CS104 – Information & Information Systems

TIMETABLE TEACHING MATERIAL
Credits 20
Level SHE Level 1
Prerequisites None
Availability Semesters 1 and 2
Elective Yes
Contact 44 lectures and 20 two-hour practicals over two semesters
Assessment 30% classwork, 70% written exam, with possibility of exam exemption
Lecturer Dr David Bevan | Dr Dmitri Roussinov

Aims and Objectives

To help students understand a broad knowledge of information systems and how information is created, used and disseminated within an information society.

Learning Outcomes

On completion of this class, a student should be able:

  1. To understand what is meant by an information system.
  2. To demonstrate a broad understanding of the technology underlying information systems, and in particular those information systems which have a deep impact on society.
  3. To understand techniques for information and knowledge representation.
  4. To understand key issues in information creation, sharing and dissemination.
  5. To understand methods of information security and protection.
  6. To evaluate the success of an information system with respect to determined criteria for success.
  7. To understand the design principles behind successful information systems such as Google or Amazon.
  8. To understand how social models of interaction and information use are employed in state-of-the-art information system.
  9. To appreciate the activities for the organization and processing of information that take place behind the scene to make digital information accessible to the users.
  10. To understand how information can be protected through password control and encryption.
  11. To understand how novel information security techniques such as facial recognition and biometric control operate.

Syllabus

The class will take a “how it works” approach, including a significant amount of hands-on practical experience, on the theory and practice underlying the storage, presentation and access of information in the context of the World-Wide Web and large-scale information systems.

  1. Introduction to information systems: an introduction to the concepts behind different classes of information systems; introductions to large scale information processing, social information systems, and information organisation; an introduction to how information systems can be evaluated with respect to end-user tasks.
  2. Information representation and use: an introduction to information theory and a first look at the variety of ways in which we can represent information and knowledge for information systems; introduction to different techniques for manipulating electronic information for information tasks including data mining, decision making, communication.
  3. Information creation: an introduction to information creation; Wikipedia and other open source information systems; information regulation; social networks; file sharing and information dissemination; search engines.
  4. Information security: an introduction to information security, particularly for interactive information systems; password creation and control; biometric information security

Assessment and Exemption

The class will consist of four modules, each of which will have an associated class test.

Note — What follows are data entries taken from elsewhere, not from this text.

-- ==== Sys2Proof/Config.lean ====
section
/-! DEFINITION. Config.lean: what the platform fixes, and the free values: opaque constants that no proof can evaluate. A free
value is applied to the counter `draws` of State, which each draw advances, so that two draws need not agree. -/

namespace Sys2Proof.Config

/-- PVR_VALUE (92_eei_decisions.md D1): the processor version. The spec lists five values and leaves the choice open; this
model takes the first, a Virtex-II Pro (DESIGN CHOICE, log entry 2). State holds the value, so that statements cover any. -/
def pvrValue : Word := 0x20010820#32

/-- VIRTEX4 (D1): whether a processor version is one of the two Virtex-4 values, the only devices that have MCSR and CCR1
(00_scope.md R2). -/
def virtex4 (pvr : Word) : Bool := pvr == 0x20011430#32 || pvr == 0x20011470#32

/-- What a byte of memory that nothing has written reads as. The spec leaves memory's contents to the platform (D3, U52); the
model reads it as zero (DESIGN CHOICE, unsafe, log entry 3). -/
def unwrittenByte : Byte := 0#8

/-- A free 32-bit value: an undefined register result (U1, U2, U10, U11), log entry 4. -/
opaque freeWord : Nat → Word
/-- A free 8-bit value: an undefined byte (U11), log entry 4. -/
opaque freeByte : Nat → Byte
/-- A free choice between two outcomes that the spec allows (U7 to U14), log entry 4. -/
opaque freeBool : Nat → Bool
/-- A free count (the length of the prefix of a partly executed access, U9; the shadow-TLB entry replaced), log entry 4. -/
opaque freeNat : Nat → Nat
/-- The free bits CR0[LT, GT, EQ] after an invalid division (U1), log entry 4. -/
opaque freeCr : Nat → BitVec 3
/-- The free 32 bytes of a line that `dcba` establishes (U3), log entry 4. -/
opaque freeLine : Nat → BitVec 256

end Sys2Proof.Config
end

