-- ==== Sys2Proof/Machine/System.lean ====
section
/-! DEFINITION. Machine/System.lean: system call, traps and the returns from interrupts (40_branch_cr_system.md R397 to
R401). -/

namespace Sys2Proof.Machine

/-- `sc` (R397, 60_exceptions.md R776): the system-call interrupt with the return address after the `sc`. Exception-taken and
instruction-complete events, where enabled, follow the entry as one debug event (61_timers_debug.md R879, R881; log entry
10). -/
def execSc (s : State) : Out :=
  let t := interruptEntry .systemCall (s.pc + 4#32) s
  let ic := bit s.debugNow.dbcr0 4
  let ev := oneBit 2 (bit t.debugNow.dbcr0 6) ||| oneBit 0 (ic && !s.quietDebug)
  .next
    (if ev = 0#32 then (if ic then freezeTimers t else t)
     else (debugEventWith t.de (bit t.debugNow.dbcr0 6 || !t.idm) ev t.pc t).state)

/-- `tw` (R398). -/
def execTw (trapOn : BitVec 5) (rA rB : Reg) (s : State) : Out :=
  if trapCondition trapOn (s.reg rA) (s.reg rB) then trapTaken s else done s

/-- `twi` (R399). -/
def execTwi (trapOn : BitVec 5) (rA : Reg) (simm : BitVec 16) (s : State) : Out :=
  if trapCondition trapOn (s.reg rA) (simm32 simm) then trapTaken s else done s

/-- A return to `target` with MSR `msr`; enabling translation needs an initialized UTLB (93_implementation_defined.md U37). -/
def returnChecked (target msr : Word) (s : State) : Out :=
  if s.translatesTooEarly msr then .fault .tlbNotInitialized else .next (returnTo target msr s)

/-- `rfi` (R400). -/
def execRfi (s : State) : Out := privileged s (returnChecked s.spr.srr0 s.spr.srr1 s)

/-- `rfci` (R401). -/
def execRfci (s : State) : Out := privileged s (returnChecked s.spr.srr2 s.spr.srr3 s)

end Sys2Proof.Machine
end

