/-- A load or a store of one scalar: the instruction, its effective address, its width in bytes, whether a loaded number is
signed, and whether its bytes are reversed. -/
structure Scalar where
  instr : Instr
  ea : Word
  width : Nat
  signed : Bool := false
  reversed : Bool := false
  deriving DecidableEq, Repr

/-- The word that a number of `n` bytes gives a register. -/
def extend (signed : Bool) (n x : Nat) : Word :=
  BitVec.ofInt 32 (if signed ∧ 2 ^ (8 * n - 1) ≤ x then (x : Int) - 2 ^ (8 * n) else x)

/-- What a scalar load gives its register. -/
def Scalar.value (c : Scalar) (little : Bool) (s : State) : Word :=
  extend c.signed c.width (s.number (little != c.reversed) c.ea c.width)

/-- The loads that write only rD. -/
def loads (rD rA rB : Reg) (d : BitVec 16) (s : State) : List Scalar :=
  [⟨.lbz rD rA d, s.eaD rA d, 1, false, false⟩, ⟨.lbzx rD rA rB, s.eaX rA rB, 1, false, false⟩,
   ⟨.lhz rD rA d, s.eaD rA d, 2, false, false⟩, ⟨.lhzx rD rA rB, s.eaX rA rB, 2, false, false⟩,
   ⟨.lha rD rA d, s.eaD rA d, 2, true, false⟩, ⟨.lhax rD rA rB, s.eaX rA rB, 2, true, false⟩,
   ⟨.lwz rD rA d, s.eaD rA d, 4, false, false⟩, ⟨.lwzx rD rA rB, s.eaX rA rB, 4, false, false⟩,
   ⟨.lhbrx rD rA rB, s.eaX rA rB, 2, false, true⟩, ⟨.lwbrx rD rA rB, s.eaX rA rB, 4, false, true⟩]

/-- The loads with update. -/
def updateLoads (rD rA rB : Reg) (d : BitVec 16) (s : State) : List Scalar :=
  [⟨.lbzu rD rA d, s.eaD rA d, 1, false, false⟩, ⟨.lbzux rD rA rB, s.eaX rA rB, 1, false, false⟩,
   ⟨.lhzu rD rA d, s.eaD rA d, 2, false, false⟩, ⟨.lhzux rD rA rB, s.eaX rA rB, 2, false, false⟩,
   ⟨.lhau rD rA d, s.eaD rA d, 2, true, false⟩, ⟨.lhaux rD rA rB, s.eaX rA rB, 2, true, false⟩,
   ⟨.lwzu rD rA d, s.eaD rA d, 4, false, false⟩, ⟨.lwzux rD rA rB, s.eaX rA rB, 4, false, false⟩]

/-- The stores that write no register. -/
def stores (rS rA rB : Reg) (d : BitVec 16) (s : State) : List Scalar :=
  [⟨.stb rS rA d, s.eaD rA d, 1, false, false⟩, ⟨.stbx rS rA rB, s.eaX rA rB, 1, false, false⟩,
   ⟨.sth rS rA d, s.eaD rA d, 2, false, false⟩, ⟨.sthx rS rA rB, s.eaX rA rB, 2, false, false⟩,
   ⟨.stw rS rA d, s.eaD rA d, 4, false, false⟩, ⟨.stwx rS rA rB, s.eaX rA rB, 4, false, false⟩,
   ⟨.sthbrx rS rA rB, s.eaX rA rB, 2, false, true⟩, ⟨.stwbrx rS rA rB, s.eaX rA rB, 4, false, true⟩]

/-- The stores with update. -/
def updateStores (rS rA rB : Reg) (d : BitVec 16) (s : State) : List Scalar :=
  [⟨.stbu rS rA d, s.eaD rA d, 1, false, false⟩, ⟨.stbux rS rA rB, s.eaX rA rB, 1, false, false⟩,
   ⟨.sthu rS rA d, s.eaD rA d, 2, false, false⟩, ⟨.sthux rS rA rB, s.eaX rA rB, 2, false, false⟩,
   ⟨.stwu rS rA d, s.eaD rA d, 4, false, false⟩, ⟨.stwux rS rA rB, s.eaX rA rB, 4, false, false⟩]

/-- The scalar loads of a valid form, with whether they update rA (R422). -/
def loadForms (rD rA rB : Reg) (d : BitVec 16) (s : State) : List (Scalar × Bool) :=
  (loads rD rA rB d s).map (·, false) ++
    if rA = 0#5 ∨ rA = rD then [] else (updateLoads rD rA rB d s).map (·, true)

/-- The scalar stores of a valid form, with whether they update rA. -/
def storeForms (rS rA rB : Reg) (d : BitVec 16) (s : State) : List (Scalar × Bool) :=
  (stores rS rA rB d s).map (·, false) ++ if rA = 0#5 then [] else (updateStores rS rA rB d s).map (·, true)

/-- What a load leaves in the registers: the value in rD, and with update the address in rA. -/
def LoadsRegs (update : Bool) (rD rA : Reg) (v ea : Word) (s t : State) : Prop :=
  if update then WritesTwo rD v rA ea s t else WritesReg rD v s t

/-- What a store leaves in the registers. -/
def StoresRegs (update : Bool) (rA : Reg) (ea : Word) (s t : State) : Prop :=
  if update then WritesReg rA ea s t else SameRegs s t

/-- A load changes only registers, the pc, the data fill buffer, and the record that an access has begun. -/
def OnlyLoads (s t : State) : Prop :=
  t = { s with gpr := t.gpr, dfb := t.dfb, synced := false, pc := s.pc + 4#32 } ∧ SameMemory s t

/-- A store changes only memory, the old words the instruction side may still see, registers as said, the pc, and the record that an
access has begun. -/
def OnlyStores (s t : State) : Prop :=
  t = { s with gpr := t.gpr, mem := t.mem, oldMem := t.oldMem, synced := false, pc := s.pc + 4#32 }

/-- What a data access through the cache at `ea` may do to memory besides what it stores: a byte of memory stays, or takes the value
the data side reads for it (a line cast out); and only in the class of `ea`. -/
def CastsOut (ea : Word) (s t : State) : Prop :=
  (∀ a, t.mem.read a = s.mem.read a ∨ t.mem.read a = s.dataByte a) ∧
    ∀ a, classIndex a ≠ classIndex ea → t.mem.read a = s.mem.read a

/-- The data cache holds the line of `ea`, and it is dirty. -/
def dirtyAt (s : State) (ea : Word) : Bool :=
  match s.dHit ea with
  | some w => ((s.dClass (classIndex ea)).line w).dirty
  | none => false

/-- The line of `ea` placed in the data cache (R161): in the least recently used way of its class, or in a way that was not valid (which
of the two is open, U13); the other way's line and every other class are as before, and the other way is now the least recently used. -/
def Allocates (ea : Word) (s t : State) : Prop :=
  let i := classIndex ea
  ∃ w, t.dHit ea = some w ∧
    (w = (if (s.dClass i).lru then Way.b else Way.a) ∨ ((s.dClass i).line w).valid = false) ∧
    (t.dClass i).line w.other = (s.dClass i).line w.other ∧ (t.dClass i).lru = (w == Way.a) ∧
    ∀ j, j ≠ i → t.dClass j = s.dClass j
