-- ==== Sys2Proof/Laws/Bits.lean ====
section
/-! SUPPORT. Laws/Bits.lean: what the bit and field operations of Machine/Bits.lean, Machine/Operands.lean and
Machine/Flags.lean do to each bit of a word, bit 0 the most significant. -/

namespace Sys2Proof.Machine

theorem bit_eq_getLsbD (w : Word) (i : Nat) : bit w i = w.getLsbD (31 - i) := rfl

/-- Two words with the same 32 bits are equal. -/
theorem word_ext {a b : Word} (h : ∀ k, k < 32 → bit a k = bit b k) : a = b := by
  apply BitVec.eq_of_getLsbD_eq
  intro i hi
  have := h (31 - i) (by omega)
  simpa [bit, show 31 - (31 - i) = i by omega] using this

@[simp] theorem bit_zero (k : Nat) : bit 0#32 k = false := by simp [bit]
@[simp] theorem bit_and (a b : Word) (k : Nat) : bit (a &&& b) k = (bit a k && bit b k) := by simp [bit]
@[simp] theorem bit_or (a b : Word) (k : Nat) : bit (a ||| b) k = (bit a k || bit b k) := by simp [bit]
@[simp] theorem bit_xor (a b : Word) (k : Nat) : bit (a ^^^ b) k = (bit a k ^^ bit b k) := by simp [bit]
theorem bit_not (a : Word) (k : Nat) : bit (~~~a) k = !bit a k := by
  simp [bit]; omega

theorem bit_oneBit (i : Nat) (v : Bool) (k : Nat) (hi : i < 32) (hk : k < 32) :
    bit (oneBit i v) k = (v && decide (k = i)) := by
  cases v
  · simp [oneBit]
  · have e : (31 - k - (31 - i) = 0 ∧ ¬ 31 - k < 31 - i) ↔ k = i := by omega
    simp only [bit, oneBit, if_true, BitVec.getLsbD_shiftLeft, BitVec.getLsbD_one, Bool.true_and]
    by_cases h : k = i
    · subst h; simp; omega
    · simp only [h, decide_false, Bool.and_eq_false_imp]; simp; omega

theorem bit_setBit (w : Word) (i : Nat) (v : Bool) (k : Nat) (hi : i < 32) (hk : k < 32) :
    bit (setBit w i v) k = if k = i then v else bit w k := by
  have h := bit_oneBit i true k hi hk
  simp only [oneBit, if_true, Bool.true_and] at h
  simp only [setBit, bit_or, bit_and, bit_not, h, bit_oneBit i v k hi hk]
  by_cases e : k = i <;> simp [e]

/-- A CR field written: the four bits of the field, the first the most significant, and no other bit. -/
theorem bit_withCrField (cr : Word) (n : BitVec 3) (v : BitVec 4) (k : Nat) (hk : k < 32) :
    bit (withCrField cr n v) k = if k / 4 = n.toNat then v.getLsbD (3 - k % 4) else bit cr k := by
  have hn := n.isLt
  simp only [withCrField, bit_or, bit_and, bit_not]
  simp only [bit, BitVec.getLsbD_shiftLeft, BitVec.getLsbD_setWidth]
  have hlit : ∀ j, BitVec.getLsbD (0xF#32) j = decide (j < 4) := by
    intro j
    by_cases h : j < 32
    · revert h; revert j; decide
    · rw [BitVec.getLsbD_of_ge _ _ (by omega)]; simp; omega
  rw [hlit]
  by_cases h : k / 4 = n.toNat
  · have h1 : ¬ 31 - k < 28 - 4 * n.toNat := by omega
    have h2 : 31 - k - (28 - 4 * n.toNat) = 3 - k % 4 := by omega
    have h3 : 3 - k % 4 < 4 := by omega
    have h4 : 31 - k < 32 := by omega
    have h5 : 3 - k % 4 < 32 := by omega
    simp [h, h1, h2, h3, h4, h5]
  · by_cases h1 : 31 - k < 28 - 4 * n.toNat
    · simp [h, h1]
    · have h2 : ¬ (31 - k - (28 - 4 * n.toNat) < 4) := by omega
      have h3 : v.getLsbD (31 - k - (28 - 4 * n.toNat)) = false := BitVec.getLsbD_of_ge _ _ (by omega)
      simp [h, h1, h2, h3]

/-- The four bits of `crBits`. -/
theorem getLsbD_crBits (lt gt eq so : Bool) (j : Nat) :
    (crBits lt gt eq so).getLsbD j =
      if j = 0 then so else if j = 1 then eq else if j = 2 then gt else if j = 3 then lt else false := by
  match j with
  | 0 => revert lt gt eq so; decide
  | 1 => revert lt gt eq so; decide
  | 2 => revert lt gt eq so; decide
  | 3 => revert lt gt eq so; decide
  | j + 4 => simp

/-- XER after a write of OV: OV is the value, SO is set by it, no other bit changes. -/
theorem bit_withOv (x : Word) (v : Bool) (k : Nat) (hk : k < 32) :
    bit (withOv x v) k = if k = 0 then (bit x 0 || v) else if k = 1 then v else bit x k := by
  unfold withOv
  rw [bit_setBit _ _ _ _ (by omega) hk, bit_setBit _ _ _ _ (by omega) hk]

@[simp] theorem crFieldOf_withCrField_self (cr : Word) (n : BitVec 3) (v : BitVec 4) :
    crFieldOf (withCrField cr n v) n = v := by
  apply BitVec.eq_of_getLsbD_eq
  intro i hi
  have hn := n.isLt
  have h := bit_withCrField cr n v (4 * n.toNat + (3 - i)) (by omega)
  rw [if_pos (by omega), show 3 - (4 * n.toNat + (3 - i)) % 4 = i by omega] at h
  rw [← h]
  simp only [crFieldOf, bits, bit, BitVec.getLsbD_extractLsb', hi, decide_true, Bool.true_and]
  congr 1
  omega

end Sys2Proof.Machine
end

The class test for each module will contribute 25% of the coursework mark. Students who achieve a pass more (i.e. more than 40%) in all four of the module assignments and an average of 60% or over will be exempted from the degree examination. The mark returned for a student who is exempt will be the average mark gained on the four modules.

Resit

The resit for the class will take the form of a 2 hour examination. The resit examination will be designed to test all aspects of the course including practical elements. The mark returned for the resit attempt will be based on the resit examination alone.

Indicative Reading*

* This list is indicative only – the class lecturer may recommend alternative reading material. Please do not purchase any of the reading material listed below until you have confirmed with the class lecturer that it will be used for this class.

Alexander Nakhimovsky and Tom Myers. Google, Amazon, and beyond: creating and consuming web services. Apress. 2004.

Andrew Lih. The Wikipedia revolution: how a bunch of nobodies created the world’s greatest encyclopedia. Aurum. 2009.

Robert Spector. Amazon.com: get big fast; inside the revolutionary business model that changed the world. Random House Business. 2000.

Sergio Verdú, and Steven W. McLaughlin (eds.). Information theory: 50 years of discovery. IEEE Press. 2000.